The first ever computer virus spread by mobile phones was discovered by anti-virus firms back in June 2004. The discovery led to the prospect of phones and PDAs being attacked, with hackers potentially taking over phones and racking up massive bills for their unsuspecting device owners. Mayhem could ensue – how would anyone again have confidence that a hacker wasn’t listening in to their potentially sensitive business and personal calls?
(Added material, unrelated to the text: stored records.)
-- ==== Sys2Proof/Machine/Power.lean ====
section
/-! DEFINITION. What every power and clock event shares: module power flags, the NVR slot writer, the fault record, the
stop of the Compute Die, and the ways into OFF and SHUTDOWN_LATCHED (R31, R45, R461, R470, R478, R482). -/

namespace Sys2Proof.Machine

open Sys2Proof

/-! ## Readings the MPC keeps -/

/-- A temperature sensor's state. -/
def State.sensor (s : State) (i : Nat) : Sensor := tabGet {} s.mpc.sensors i

/-- The highest used value of sensors `a` to `a + n − 1`. -/
def State.hottest (s : State) (a n : Nat) : Int :=
  (upTo n).foldl (fun m i => max m (s.sensor (a + i)).used) (s.sensor a).used

/-- Hottest used CD, SIOD and HBM values (R494). -/
def State.hotCd (s : State) : Int := s.hottest 0 64
def State.hotSiod (s : State) : Int := s.hottest 64 16
def State.hotHbm (s : State) : Int := s.hottest 80 12

/-- A rail's state. -/
def State.rail (s : State) (j : Nat) : Rail := tabGet {} s.mpc.rails j

/-- Some CD rail is latched (R478). -/
def State.cdRailLatched (s : State) : Bool := (upTo 8).any (fun j => decide ((s.rail (5 + j)).st = 4))

/-- The fixed operating point F (R77). -/
def State.fixedPoint (s : State) : Nat := s.odv 0xB062 0

/-- The applied restriction level (R489). -/
def State.lambda (s : State) : Nat := max s.mpc.lCap (max s.mpc.lI s.mpc.lT)

/-- Operating point of a restriction level (R487). -/
def lambdaPoint (f l : Nat) : Nat := if l ≤ f then f - l else 0

/-- Duty of a restriction level, sixteenths (R487). -/
def lambdaDuty (f l : Nat) : Nat := if l ≤ f then 16 else 16 - (l - f)

/-- A slot of a group of 16 is permitted at a duty (R488). -/
def slotPermitted (i d : Nat) : Bool := decide (i * d / 16 < (i + 1) * d / 16)

/-- Host work may issue in the present slot: at full duty always, otherwise one sixteenth below the duty (R488; log
entry 38). -/
def State.hostPermitted (s : State) : Bool := s.mpc.duty == 16 || slotPermitted s.mpc.slot (s.mpc.duty - 1)

/-- The voltage of an operating point, mV (R75). -/
def pointMv (p : Nat) : Nat := [650, 680, 700, 720, 750, 770, 800, 850].getD p 0

/-- The compute clock of an operating point, in steps of 6.25 MHz (R75, R76). -/
def pointSteps (p : Nat) : Nat := [144, 160, 176, 192, 208, 224, 256, 288].getD p 0

/-- VDD_C setpoint: the point's voltage plus the trim, at most 0.90 V (R469). -/
def State.vddSetpoint (s : State) : Nat := min (s.clk.vddC + s.odv 0x7032 0) 900

/-- Setpoint of a rail, mV (R469). -/
def State.railSetpoint (s : State) (j : Nat) : Nat :=
  if j = 6 then s.vddSetpoint else [800, 750, 1800, 3300, 850, 750, 0].getD j 1050

/-- A rail that ramps or is power-good. -/
def Rail.on (r : Rail) : Bool := decide (r.st = 1 ∨ r.st = 2)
In the end though, it turned out that it wasn’t hackers that were to fear, but users. Not only do mobile viruses still require the user’s help to do any damage, but it is simply the loss of mobile devices that is most likely to leave a company exposed. One survey found that in the six months to September 2008, 60,000 mobile phones were left in London taxis, along with 6,193 other handheld devices such as laptops, iPods and memory sticks.
While most of those devices are eventually returned to their rightful owners, the potential damage caused by the loss of sensitive or confidential information is simply too great for companies to ignore.
Modern mobile devices have the capacity to store as much as 10,000 Word documents, 11,000 pictures, 500,000 contact details or an amazing 1.1 million emails. Technologies and strategies for ensuring that this data doesn’t fall into the wrong hands is at the top of the wish-list when it comes to companies’ mobile strategies.
The birth of the mobile virus
The first ever computer virus spread by mobile phones was discovered in June 2004. The worm, known as Cabir, infected phones and devices running the Symbian operating system. It turned out to be fairly harmless, but it offered proof that mobile devices were not completely safe from the hackers.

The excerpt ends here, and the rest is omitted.